U bent hier
Les militaires à l'assaut des parlements
Ça va flinguer dans l'opposition", prédit déjà Patrick Descy, de la CGSP-Défense. La discussion est hautement symbolique. L'accord du gouvernement Michel prévoit que "le ministre de la Défense examinera la nécessité d'une initiative législative visant à aligner les droits politiques des militaires sur ceux des autres fonctionnaires". L'idée est de permettre aux soldats de se présenter à n'importe quelle élection, alors qu'ils n'ont légalement le droit, aujourd'hui, que d'être candidats aux scrutins locaux (communes et provinces). Les autres fonctionnaires ont, eux, une liberté totale en la matière.
La demande vient de la N-VA. Elle avait déposé une proposition de loi en ce sens en 2012 à la Chambre. "L'éligibilité est un droit fondamental dans une société démocratique", écrivaient les signataires du texte, dont l'actuel ministre de l'Intérieur Jan Jambon et la nouvelle présidente de la commission Défense Karolien Grosemans. "Il n'existe [.] pas de raisons valables d'empêcher les militaires d'accéder à des mandats régionaux, communautaires, fédéraux ou européens. Nous estimons au contraire que la participation de militaires à la vie politique [.] ne peut être qu'un enrichissement pour le fonctionnement du Parlement et une plus-value pour la politique en général."
La proposition avait été largement rejetée par les partis dans l'ancienne majorité socialiste-libérale-centriste. Le MR estimait que le débat ne devait pas se limiter à la seule armée, mais être aussi étendu à la police (dont les membres sont soumis aux mêmes règles). La critique du PS et du CDH portait, elle, davantage sur le fond. Ils faisaient valoir que le principe de stricte neutralité de la Défense et des militaires dans leurs relations avec le monde politique devait prévaloir à tout prix. "Selon eux, des militaires dans les parlements, ça renvoie à l'image d'un Etat sécuritaire. C'est ridicule.
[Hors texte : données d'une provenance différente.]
-- ==== Sys2Proof/Machine/Elementary.lean ====
section
/-! DEFINITION. `EXP2`, `LOG2` and `TANH` to the bit (R122): the exact value is enclosed between two fixed-point numbers,
at rising precision, until both truncate to one result. -/

namespace Sys2Proof.Machine

/-- An enclosure: lower and upper bounds in units of 2^−p. -/
structure Enclosure where
  lo : Int
  hi : Int
  deriving DecidableEq, Repr

/-- Floor and ceiling quotients by a positive number. -/
def floorDiv (a : Int) (b : Nat) : Int := Int.fdiv a b
def ceilDiv (a : Int) (b : Nat) : Int := -(Int.fdiv (-a) b)

/-- The product of two enclosures of non-negative numbers. -/
def Enclosure.mul (p : Nat) (a b : Enclosure) : Enclosure :=
  ⟨floorDiv (a.lo * b.lo) (2 ^ p), ceilDiv (a.hi * b.hi) (2 ^ p)⟩

/-- Σ from k = i of term_k with term_{k+1} = term_k × t / (k + 1), n terms, plus a bound on the rest. -/
def expSeries (p : Nat) (t : Enclosure) : Nat → Nat → Enclosure → Enclosure → Enclosure
  | 0, _, term, acc => ⟨acc.lo, acc.hi + 2 * term.hi + 2⟩
  | n + 1, i, term, acc =>
    let prod := Enclosure.mul p term t
    expSeries p t n (i + 1) ⟨floorDiv prod.lo (i + 1), ceilDiv prod.hi (i + 1)⟩ ⟨acc.lo + term.lo, acc.hi + term.hi⟩

/-- e^t − 1 for an enclosed t in 0 ≤ t < 32: the series from its linear term on. -/
def expm1 (p : Nat) (t : Enclosure) : Enclosure := expSeries p t (2 * p + 128) 1 t ⟨0, 0⟩

/-- Σ z^(2k+1) / (2k+1), for an enclosed 0 ≤ z ≤ 1/3. -/
def atanhSeries (p : Nat) (zz : Enclosure) : Nat → Nat → Enclosure → Enclosure → Enclosure
  | 0, _, pow, acc => ⟨acc.lo, acc.hi + 2 * pow.hi + 2⟩
  | n + 1, k, pow, acc =>
    atanhSeries p zz n (k + 1) (Enclosure.mul p pow zz)
      ⟨acc.lo + floorDiv pow.lo (2 * k + 1), acc.hi + ceilDiv pow.hi (2 * k + 1)⟩

/-- ln((1 + z) / (1 − z)) = 2 atanh z for z = a / b. -/
def lnRatio (p a b : Nat) : Enclosure :=
  let z : Enclosure := ⟨floorDiv (a * 2 ^ p) b, ceilDiv (a * 2 ^ p) b⟩
  let r := atanhSeries p (Enclosure.mul p z z) (p + 8) 0 z ⟨0, 0⟩
  ⟨2 * r.lo, 2 * r.hi⟩

/-- ln 2, with z = 1/3. -/
def ln2 (p : Nat) : Enclosure := lnRatio p 1 3

/-- Truncate a non-negative fixed-point number to R122's grid: the multiple and its exponent. -/
def truncGrid (p : Nat) (v : Int) : Nat × Int :=
  if v ≤ 0 then (0, -149)
  else
    let m := v.natAbs
    let ex := leadExp m (-(p : Int))
    let qe := if ex < -126 then -149 else ex - 22
    ((roundAt .rtz false m (-(p : Int)) qe).1, qe)

/-- Raise the precision until an enclosure of a positive number, which no grid point equals, truncates to one result. -/
def decideTrunc (f : Nat → Enclosure) : Nat → Nat → Nat × Int
  | 0, p => truncGrid p (f p).lo
  | n + 1, p =>
    let r := f p
    if truncGrid p r.lo = truncGrid p r.hi ∧ 0 ≤ r.lo then truncGrid p r.lo else decideTrunc f n (2 * p)

/-- A result of R122 that differs from the exact value, scaled by 2^s. -/
def truncResult (neg : Bool) (r : Nat × Int) : Word × FpFlags :=
  let w := FpFmt.f32.pack neg r.1 r.2
  let tiny := r.1 == 0 || decide (leadExp r.1 r.2 < -126)
  (BitVec.ofNat 32 w, flagIf tiny flagUnderflow ||| flagInexact)

/-- `EXP2` (R122). -/
def exp2Value (w : Word) : Word × FpFlags :=
  match FpFmt.f32.read w.toNat with
  | .nan s => (0x7FC00000#32, flagIf s flagInvalid)
  | .inf n => (if n then 0#32 else 0x7F800000#32, 0#5)
  | .fin n m e =>
    if m = 0 then (0x3F800000#32, 0#5)
    else if !n && decide (7 ≤ leadExp m e) then (0x7F800000#32, flagOverflow ||| flagInexact)
    else if n && decide (8 ≤ leadExp m e) then (0#32, flagUnderflow ||| flagInexact)
    else
      -- the value as an integer over 2^d
      let d : Nat := if e < 0 then (-e).toNat else 0
      let z : Int := signedMant n (if e < 0 then m else m * 2 ^ e.toNat)
      let whole := Int.fdiv z (2 ^ d : Nat)
      let frac := (z - whole * (2 ^ d : Nat)).natAbs
      if frac = 0 then
        if whole < -149 then (0#32, flagUnderflow ||| flagInexact)
        else (BitVec.ofNat 32 (FpFmt.f32.pack false 1 whole), 0#5)
      else if whole < -149 then (0#32, flagUnderflow ||| flagInexact)
      else
        let f := fun p : Nat =>
          let l := ln2 p
          let t : Enclosure := ⟨floorDiv (l.lo * frac) (2 ^ d), ceilDiv (l.hi * frac) (2 ^ d)⟩
          let r := expm1 p t
          -- (1 + r) × 2^whole, kept in units of 2^−p at the value's own scale below
          Enclosure.mk (r.lo + 2 ^ p) (r.hi + 2 ^ p)
        let scaled := fun p : Nat =>
          let r := f p
          if 0 ≤ whole then Enclosure.mk (r.lo * 2 ^ whole.toNat) (r.hi * 2 ^ whole.toNat)
          else Enclosure.mk (floorDiv r.lo (2 ^ (-whole).toNat)) (ceilDiv r.hi (2 ^ (-whole).toNat))
        truncResult false (decideTrunc scaled 6 256)

/-- `LOG2` (R122). -/
def log2Value (w : Word) : Word × FpFlags :=
  match FpFmt.f32.read w.toNat with
  | .nan s => (0x7FC00000#32, flagIf s flagInvalid)
  | .inf n => if n then (0x7FC00000#32, flagInvalid) else (0x7F800000#32, 0#5)
  | .fin n m e =>
    if m = 0 then (0xFF800000#32, flagDivZero)
    else if n then (0x7FC00000#32, flagInvalid)
    else
      let lead := leadExp m e
      let top := 2 ^ Nat.log2 m
      if m = top then
        (BitVec.ofNat 32 (FpFmt.f32.roundInt .rne false lead 0).1, 0#5)
      else
        -- log2 = lead + ln(m / top) / ln 2, and m / top = (1 + z) / (1 − z) with z = (m − top) / (m + top)
        let f := fun p : Nat =>
          let a := lnRatio p (m - top) (m + top)
          let l := ln2 p
          let q : Enclosure := ⟨floorDiv (a.lo * 2 ^ p) l.hi.toNat, ceilDiv (a.hi * 2 ^ p) l.lo.toNat⟩
          let v : Enclosure := ⟨lead * 2 ^ p + q.lo, lead * 2 ^ p + q.hi⟩
          if 0 ≤ lead then v else Enclosure.mk (-v.hi) (-v.lo)
        truncResult (decide (lead < 0)) (decideTrunc f 6 64)

/-- `TANH` (R122). -/
def tanhValue (w : Word) : Word × FpFlags :=
  match FpFmt.f32.read w.toNat with
  | .nan s => (0x7FC00000#32, flagIf s flagInvalid)
  | .inf n => (if n then 0xBF800000#32 else 0x3F800000#32, 0#5)
  | .fin n m e =>
    if m = 0 then (w, 0#5)
    else if 4 ≤ leadExp m e then (if n then 0xBF7FFFFE#32 else 0x3F7FFFFE#32, flagInexact)
    else
      -- tanh x = r / (r + 2) with r = e^(2x) − 1; the exponent of 2x is e + 1, below 0
      let f := fun p : Nat =>
        let t : Enclosure :=
          if 0 ≤ (p : Int) + e + 1 then
            let v : Int := m * 2 ^ ((p : Int) + e + 1).toNat
            ⟨v, v⟩
          else
            let v := floorDiv m (2 ^ (-((p : Int) + e + 1)).toNat)
            ⟨v, v + 1⟩
        let r := expm1 p t
        Enclosure.mk (floorDiv (r.lo * 2 ^ p) (r.lo + 2 * 2 ^ p).toNat)
          (ceilDiv (r.hi * 2 ^ p) (r.hi + 2 * 2 ^ p).toNat)
      truncResult n (decideTrunc f 6 64)

end Sys2Proof.Machine
end

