-- ==== Sys2Proof/Machine/Regroup.lean ====
section
/-! DEFINITION. Regrouping a block's lanes by target and their return (R51–R53, R98, R262, R384, R385). -/

namespace Sys2Proof.Machine

/-! ### Moving lanes -/

/-- Where one lane goes: target, its home team's key and lane, its place in its column (R52). -/
structure Placing where
  target : Nat
  home   : Nat
  lane   : Nat
  place  : Nat
  deriving DecidableEq, Repr

/-- The new team of its target, and the lane there (R52). -/
def Placing.team (p : Placing) : Nat := p.place / 32
def Placing.newLane (p : Placing) : Nat := 32 * (p.place % 32) + p.lane % 32

/-- Rows of the vector registers move from lanes to lanes; run temporaries do not (R52, R69). -/
def moveRows {α : Type} [DecidableEq α] (d : α) (lanes : List (Nat × Nat)) (src dst : Sparse α) : Sparse α :=
  let kept := dst.filter fun kv => isTempKey kv.1 || !lanes.any fun x => x.2 == kv.1 % 1024
  src.foldl
    (fun m kv =>
      if isTempKey kv.1 then m
      else
        match lanes.find? fun x => x.1 == kv.1 % 1024 with
        | some x => Sparse.set d m (kv.1 / 1024 * 1024 + x.2) kv.2
        | none => m) kept

/-- Bits of a mask move from lanes to lanes. -/
def moveBits (lanes : List (Nat × Nat)) (src dst : Mask) : Mask :=
  lanes.foldl (fun m x => if src.getLsbD x.1 then m ||| bitMask x.2 else m &&& ~~~(bitMask x.2)) dst

/-- The keys of `k1`–`k15` in every bank (R88). -/
def maskKeys : List Nat := (List.range 13).map (· + 1) ++ (List.range 6).map (· + 16)

/-- Rows and mask bits of lanes of one team become those of lanes of another. -/
def moveLanes (lanes : List (Nat × Nat)) (src dst : Regs) : Regs :=
  let move := fun (a b m : Sparse Mask) (key : Nat) =>
    Sparse.set 0#1024 m key (moveBits lanes (Sparse.get 0#1024 a key) (Sparse.get 0#1024 b key))
  { dst with
    v := moveRows 0#32 lanes src.v dst.v
    vPoison := moveRows false lanes src.vPoison dst.vPoison
    k := maskKeys.foldl (fun m key => move src.k dst.k m key) dst.k
    kDiff := maskKeys.foldl (fun m key => move src.kDiff dst.kDiff m key) dst.kDiff }

/-- Traps due to some lanes, as the team they move to owes them (R98); a trap of the whole team stays one of all those lanes. -/
def moveTraps (lanes : List (Nat × Nat)) (xs : List LaneTrap) : List LaneTrap :=
  xs.filterMap fun x =>
    let m := moveBits (lanes.filter fun l => x.lanes = 0#1024 || x.lanes.getLsbD l.1) (BitVec.allOnes 1024) 0#1024
    if m = 0#1024 then none else some { x with lanes := m }

/-- Traps that stay with the lanes a team keeps. -/
def keepTraps (gone : Mask) (xs : List LaneTrap) : List LaneTrap :=
  xs.filterMap fun x =>
    if x.lanes = 0#1024 then none
    else if x.lanes &&& ~~~gone = 0#1024 then none else some { x with lanes := x.lanes &&& ~~~gone }

/-! ### Formation (R51, R52) -/

/-- The lanes of a block's arrived teams with their targets, in the order of R52: home team, then home word. -/
def placings (ts : List (Nat × Nat × Nat)) : List Placing :=
  ts.foldl
    (fun acc t =>
      (List.range (32 * t.2.1)).foldl
        (fun acc l =>
          let d := t.2.2 / 8 ^ l % 8
          if d = 0 then acc
          else
            let n := (acc.filter fun q => q.target + 1 == d && q.lane % 32 == l % 32).length
            acc ++ [(⟨d - 1, t.1, l, n⟩ : Placing)]) acc)
    []

/-- The longest column of a target. -/
def columnWords (ps : List Placing) (j : Nat) : Nat := (ps.filter fun p => p.target == j).foldl (fun n p => max n (p.place + 1)) 0

/-- The new teams in their order: target, number among the target's, words. -/
def newTeams (ps : List Placing) : List (Nat × Nat × Nat) :=
  (List.range 4).flatMap fun j =>
    let w := columnWords ps j
    (List.range ((w + 31) / 32)).map fun i => (j, i, min 32 (w - 32 * i))

/-- A team that has arrived at `REGRP` or `ENDRG` and drained (R51): no operation counted, an empty operand log. -/
def Team.arrivedRegroup (t : Team) (endForm : Bool) : Bool :=
  (match t.wait with
    | some (.regroup e _ _) => e == endForm
    | _ => false)
    && (List.range 12).all (fun f => t.flag f == 0) && t.parked.isEmpty && t.rolling.isEmpty

/-- The trap that a code address gives every lane before a team's first run there (R59, R384). -/
def codeTraps (s : State) (t : Team) (target : Nat) : List LaneTrap :=
  match codeAddressCause s t true target with
  | some c => [.ofTarget 0 c (if c = 6 then 2 else Config.freeWord s.tick 8) target]
  | none => []

/-- The table of a team, when it is in `REGRP`. -/
def Team.regroupTable (t : Team) : Nat :=
  match t.wait with
  | some (.regroup _ a _) => a
  | _ => 0
/-- What it records of each lane. -/
def Team.regroupDigits (t : Team) : Nat :=
  match t.wait with
  | some (.regroup _ _ d) => d
  | _ => 0

/-- Teams of a block in the order of their numbers. -/
def sortByNumber : List (Nat × Team) → List (Nat × Team)
  | [] => []
  | x :: xs => insert x (sortByNumber xs)
where
  insert (x : Nat × Team) : List (Nat × Team) → List (Nat × Team)
    | [] => [x]
    | y :: ys => if x.2.number ≤ y.2.number then x :: y :: ys else y :: insert x ys

/-- A new team's registers and clocks from the home teams that give it lanes (R52, R262). DESIGN CHOICE (log entry 49): it counts as having
issued when its first home team last did (R46). -/
def formTeam (s : State) (bk : Nat) (homes : List (Nat × Team)) (ps : List Placing) (number words tbase target : Nat) : Option Team :=
  match homes.find? fun h => ps.any fun p => p.home == h.1 with
  | none => none
  | some (_, first) =>
    let mine := homes.filter fun h => ps.any fun p => p.home == h.1
    let lanesOfHome := fun (h : Nat) => (ps.filter fun p => p.home == h).map fun p => (p.lane, p.newLane)
    let base := Team.fresh bk number words tbase first.textBase
    let placed := maskOf (ps.map Placing.newLane)
    let sp := fun (m : Mode) (own : BitVec 64) => if first.depth = 0 then BitVec.ofNat 64 (strideBase s base m + 196608) else own
    let regs0 : Regs := { Regs.zero with s := first.regs.s, sPoison := first.regs.sPoison, cbt := first.regs.cbt, part := first.regs.part, fflags := first.regs.fflags }
    let regs := mine.foldl (fun g h => moveLanes (lanesOfHome h.1) h.2.regs g) regs0
    let t : Team := { base with
      regs := { regs with k := Sparse.set 0#1024 regs.k 0 placed }
      exited := laneMask (32 * words) &&& ~~~placed
      sg := first.sg, lclk := mine.foldl (fun n h => max n h.2.lclk) 0, ldclk := mine.foldl (fun n h => max n h.2.ldclk) 0
      pc := target, mode := first.mode, depth := first.depth, xtsp := sp .s first.xtsp, xhtsp := sp .h first.xhtsp
      lastIssue := first.lastIssue
      homes := ps.foldl (fun m p => m.put p.newLane (((homes.find? fun h => h.1 == p.home).map (·.2.number)).getD 0, p.lane)) []
      due := mine.flatMap fun h => moveTraps (lanesOfHome h.1) h.2.due }
    some { t with due := t.due ++ codeTraps s t target }

/-- The team contexts that a block's new teams take: its own homes', then the lowest that no team and no home team of the core has. -/
def regroupContexts (s : State) (core : Nat) (own : List Nat) : List Nat :=
  let taken := (s.teams.map (·.1)) ++ s.blocks.flatMap fun kb => kb.2.homes.map (·.1)
  own ++ (((List.range 16).map (16 * core + ·)).filter fun k => !taken.contains k)

/-- `REGRP_FORM`. -/
def execRegrpForm (block : Nat) (s : State) : Out :=
  match s.block block with
  | none => .next s
  | some b =>
    let ts := sortByNumber (s.teamsOfBlock block)
    let live := ts.filter fun kt => !kt.2.ended
    if b.regrouped || live.isEmpty || !live.all fun kt => kt.2.arrivedRegroup false then .next s
    else
      let s := syncDevice s
      let text := fun (t : Team) => (textLength s (if t.mode = .u then 1 else 3) t.textBase).getD 0
      let go := fun (t : Team) => { t with wait := none, waitSince := 0 }
      if live.any fun kt => decide (text kt.2 < kt.2.regroupTable + 16) then
        let x := fun (t : Team) => LaneTrap.ofTarget 0 6 2 t.regroupTable
        let s := live.foldl (fun s kt => s.modTeam kt.1 fun t => go { t with due := t.due ++ [x t] }) s
        .next (live.foldl (fun s kt => tryEnter s kt.1) s)
      else
        let ps := placings (live.map fun kt => (kt.1, kt.2.words, kt.2.regroupDigits))
        let gives := fun (k : Nat) => ps.any fun p => p.home == k
        -- a team that gives no lane ends, once it has taken the traps it owes (R98, R385)
        let without := live.filter fun kt => !gives kt.1
        let s := without.foldl
          (fun s kt => s.modTeam kt.1 fun t =>
            if t.due.isEmpty then go { (t.writeK0 0#1024 0#1024) with exited := laneMask t.lanes, stack := [] }
            else go { t with ends := true }) s
        let takes := fun (s : State) => without.foldl (fun s kt => tryEnter s kt.1) s
        let homes := live.filter fun kt => gives kt.1
        if homes.isEmpty then .next (takes s)
        else
          -- lanes that took no part keep what they owe until the return
          let kept := homes.map fun kt =>
            let gone := maskOf ((ps.filter fun p => p.home == kt.1).map (·.lane))
            (kt.1, { go kt.2 with due := keepTraps gone kt.2.due, bankS := .unwritten, bankH := .unwritten })
          let keys := homes.map (·.1)
          let tbase := homes.foldl (fun n kt => min n kt.2.tbase) 524288
          let s := { s with teams := s.teams.filter fun kt => !keys.contains kt.1 }
          let s := s.modCore b.core fun c => { c with banks := c.banks.filter fun x => !keys.contains x.1 }
          let s := s.setBlock block { b with regrouped := true, homes := kept.foldl (fun m kt => m.put kt.1 kt.2) [] }
          let ctxs := regroupContexts s b.core keys
          let made := (newTeams ps).zipIdx.foldl
            (fun (acc : State × Nat × List Nat) x =>
              let mine := ps.filter fun p => p.target == x.1.1 && p.team == x.1.2.1
              let first := homes.find? fun h => mine.any fun p => p.home == h.1
              let target := match first with
                | some h => homeNat s (h.2.textBase + h.2.regroupTable + 4 * x.1.1) 4
                | none => 0
              match ctxs[x.2]?, formTeam s block homes mine x.2 x.1.2.2 acc.2.1 target with
              | some k, some t => (acc.1.setTeam k t, acc.2.1 + 128 * x.1.2.2 * b.vregs, acc.2.2 ++ [k])
              | _, _ => acc)
            (s, tbase, [])
          .next (takes (made.2.2.foldl tryEnter made.1))

/-! ### Return (R53) -/

/-- A home team takes its lanes back from the new teams. -/
def returnHome (h : Team) (news : List (Nat × Team)) (pc : Nat) : Team :=
  let mine := news.filter fun kt => kt.2.homes.any fun x => x.2.1 == h.number
  let lanes := fun (t : Team) => (t.homes.filter fun x => x.2.1 == h.number).map fun x => (x.1, x.2.2)
  let regs := mine.foldl (fun g kt => moveLanes (lanes kt.2) kt.2.regs g) h.regs
  let left := mine.foldl (fun m kt => moveBits ((lanes kt.2).filter fun x => kt.2.exited.getLsbD x.1) kt.2.exited m) h.exited
  let t : Team := { h with
    regs := regs, exited := left, stack := [], pc := pc, wait := none, waitSince := 0
    lclk := mine.foldl (fun n kt => max n kt.2.lclk) (if mine.isEmpty then h.lclk else 0)
    ldclk := mine.foldl (fun n kt => max n kt.2.ldclk) h.ldclk
    due := h.due ++ mine.flatMap fun kt => moveTraps (lanes kt.2) kt.2.due }
  t.writeK0 (laneMask t.lanes &&& ~~~left) 0#1024

/-- `ENDRG_RETURN`. Where every new team has exited and some home lanes remain, the manual gives no run to resume at: the code
address is free (log entry 2). -/
def execEndrgReturn (block : Nat) (s : State) : Out :=
  match s.block block with
  | none => .next s
  | some b =>
    let ts := sortByNumber (s.teamsOfBlock block)
    let news := ts.filter fun kt => !kt.2.homes.isEmpty
    if !b.regrouped || !news.all fun kt => kt.2.ended || kt.2.arrivedRegroup true then .next s
    else
      let pc := match news.find? fun kt => !kt.2.ended with
        | some kt => kt.2.regroupTable
        | none => (Config.freeWord s.tick 53).toNat
      let gone := news.map (·.1)
      let s := { s with teams := s.teams.filter fun kt => !gone.contains kt.1 }
      let s := s.modCore b.core fun c => { c with banks := c.banks.filter fun x => !gone.contains x.1 }
      let s := b.homes.foldl (fun s kh => s.setTeam kh.1 (returnHome kh.2 news pc)) s
      let s := s.setBlock block { b with regrouped := false, homes := [] }
      .next (b.homes.foldl (fun s kh => tryEnter s kh.1) s)

end Sys2Proof.Machine
end

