-- ==== Sys2Proof/Machine/Eviction.lean ====
section
/-! DEFINITION. Blocks leave their cores and return (R90, R159, R209, R210, R219–R224). -/

namespace Sys2Proof.Machine

/-! ### Evictable blocks (R209) -/

/-- A team stands where its block may be evicted. -/
def Team.evictable (t : Team) : Bool :=
  t.ended
    || ((match t.wait with
      | none => false
      | some (.regroup _ _ _) => false
      | some _ => true) && t.depth == 0 && t.parked.isEmpty && t.run.isNone && t.rolling.isEmpty)

/-- A block is evictable. -/
def evictable (s : State) (bk : Nat) (b : Block) : Bool := !b.regrouped && (s.teamsOfBlock bk).all fun kt => kt.2.evictable

/-- A resident team's wake condition holds (R223). -/
def teamWakes (s : State) (k : Nat) (t : Team) : Bool :=
  match t.wait with
  | some (.barrier b phase woken) => woken.isSome || ((s.blockOf t).map fun blk => (blk.barrier b).phase != phase).getD false
  | some .grid => match s.blockOf t, s.launchOf t with
    | some b, some l => !l.gridArr.any fun a => a.1 == gridNumber b.index t.number
    | _, _ => false
  | some (.monitor _ _ _) => t.monitor.written
  | some (.spawn q) => !(s.queue q).waiters.any fun w => (s.cmd w.cmd).any fun c => c.team == k && c.block == t.block
  | some (.get cmd) => !(s.cmd cmd).any fun c => c.team == k && c.block == t.block
  | _ => false

/-- A block's operations have drained (R219 step 2): no counted operation but matrix reservations, and no command that still moves
data of the block, but a `GET` not counted, which goes on while the block is away (R340). -/
def drainedForEviction (s : State) (bk : Nat) (b : Block) : Bool :=
  let reserved := reservedOps (s.cluster (clusterOf b.core))
  (s.teamsOfBlock bk).all (fun kt => !kt.2.owesOps reserved kt.1)
    && s.cmds.all fun kc => kc.2.block != bk || kc.2.localDone || kc.2.kind == .spawn || kc.2.kind == .hpass
      || (kc.2.kind == .get && kc.2.op.isNone)

/-! ### The image (R220) -/

/-- The WAITCAUSE code a wait awaits (R220, R223). -/
def Wait.code : Wait → Nat
  | .barrier _ _ _ => 1
  | .grid => 2
  | .monitor _ _ _ => 3
  | .spawn _ => 5
  | .get _ => 6
  | .regroup _ _ _ => 0

/-- WAKEARG (R220). -/
def Wait.arg : Wait → Nat
  | .barrier b phase _ => b + 256 * phase.toNat
  | .monitor va _ _ => va
  | _ => 0

/-- Bytes in 32-byte chunks, each with its poison. -/
def poisonedChunks (bs : List Byte) (pois : Nat → Bool) : List (List Byte × Bool) :=
  (List.range ((bs.length + 31) / 32)).map fun i => (bytesAt bs (32 * i) 32, pois i)

/-- TSIZE (R220). -/
def teamSize (lanes vregs : Nat) : Nat := 11520 + 64 * lanes + 4 * lanes * vregs

/-- Where the VREGS field of a team record begins. -/
def vregsAt (lanes : Nat) : Nat := 11520 + 64 * lanes

/-- The sixteen bytes pairs of the codebook. -/
def cbtBytes (t : Team) : List Byte := (List.range 16).flatMap fun i => leBytes 2 (Sparse.get 0#16 t.regs.cbt i).toNat

/-- The team record's bytes (R220). -/
def teamBytes (t : Team) (vregs : Nat) : List Byte :=
  leBytes 4 t.pc ++ leBytes 1 ((t.wait.map Wait.code).getD 0) ++ leBytes 1 t.number ++ leBytes 1 (if t.ended then 1 else 0)
    ++ leBytes 1 t.stack.length ++ leBytes 8 t.lclk ++ leBytes 4 t.sg.toNat ++ leBytes 1 t.regs.part.toNat
    ++ leBytes 1 t.regs.fflags.toNat ++ zeroBytes 2 ++ leBytes 8 ((t.wait.map Wait.arg).getD 0)
    ++ (List.range 12).flatMap (fun f => leBytes 1 (Sparse.get 0 t.flags f)) ++ zeroBytes 4 ++ cbtBytes t ++ leBytes 8 t.waitSince
    ++ zeroBytes 40
    ++ (List.range 64).flatMap (fun i => leBytes 4 (Sparse.get 0#32 t.regs.s (sKey .u i)).toNat)
    ++ (List.range 16).flatMap (fun i => maskBytes (Sparse.get 0#1024 t.regs.k (kKey .u i)))
    ++ stackBytes t.stack ++ bankBytes t .s ++ bankBytes t .h
    ++ (List.range vregs).flatMap fun v => (List.range t.lanes).flatMap fun l => leBytes 4 (Sparse.get 0#32 t.regs.v (vKey .u v l)).toNat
Cette peur n'est pas fondée", commente Patrick Descy.
Vision passéiste?
Les syndicats sont largement favorables à une extension des droits politiques des militaires. "Il existe des règles internes pour éviter une politisation de l'armée", souligne Gilles Van Oosthuizen, du SLFP-Défense. "Il est par exemple interdit d'avoir des activités politiques dans les quartiers militaires. Je pense que le débat à venir portera justement sur les garde-fous à instaurer pour ne pas mettre en péril la neutralité de la Défense."
L'interdiction pour un soldat de se présenter à des élections remonte à l'indépendance de la Belgique. Au lendemain de la Seconde Guerre mondiale, la séparation entre pouvoirs militaire et civil avait été réaffirmée. Depuis, cette vision persiste, même si la loi a été assouplie (au niveau local). "On peut comprendre la logique de l'époque", dit Gilles Van Oosthuizen. "Mais de nos jours, il y a de plus en plus de militaires actifs dans la vie politique et sociale de leur commune. Et certains voudraient mettre leurs compétences au service du pays ou de leur région."
Le colonel à la retraite Luc Gennart est passé de l'autre côté du miroir après les élections communales de 2012 en devenant échevin MR à Namur. Avec deux années de recul, il estime que "le militaire est beaucoup trop éloigné de la réalité politique et de son raisonnement. L'autoriser à se présenter à des élections est une façon de le reconnecter à la vie politique et civile, d'être mieux en phase avec la société." Positif donc, selon lui, "même s'il ne faut pas politiser l'armée. On doit trouver le bon équilibre. Quand on est en service, il est important de rester totalement neutre."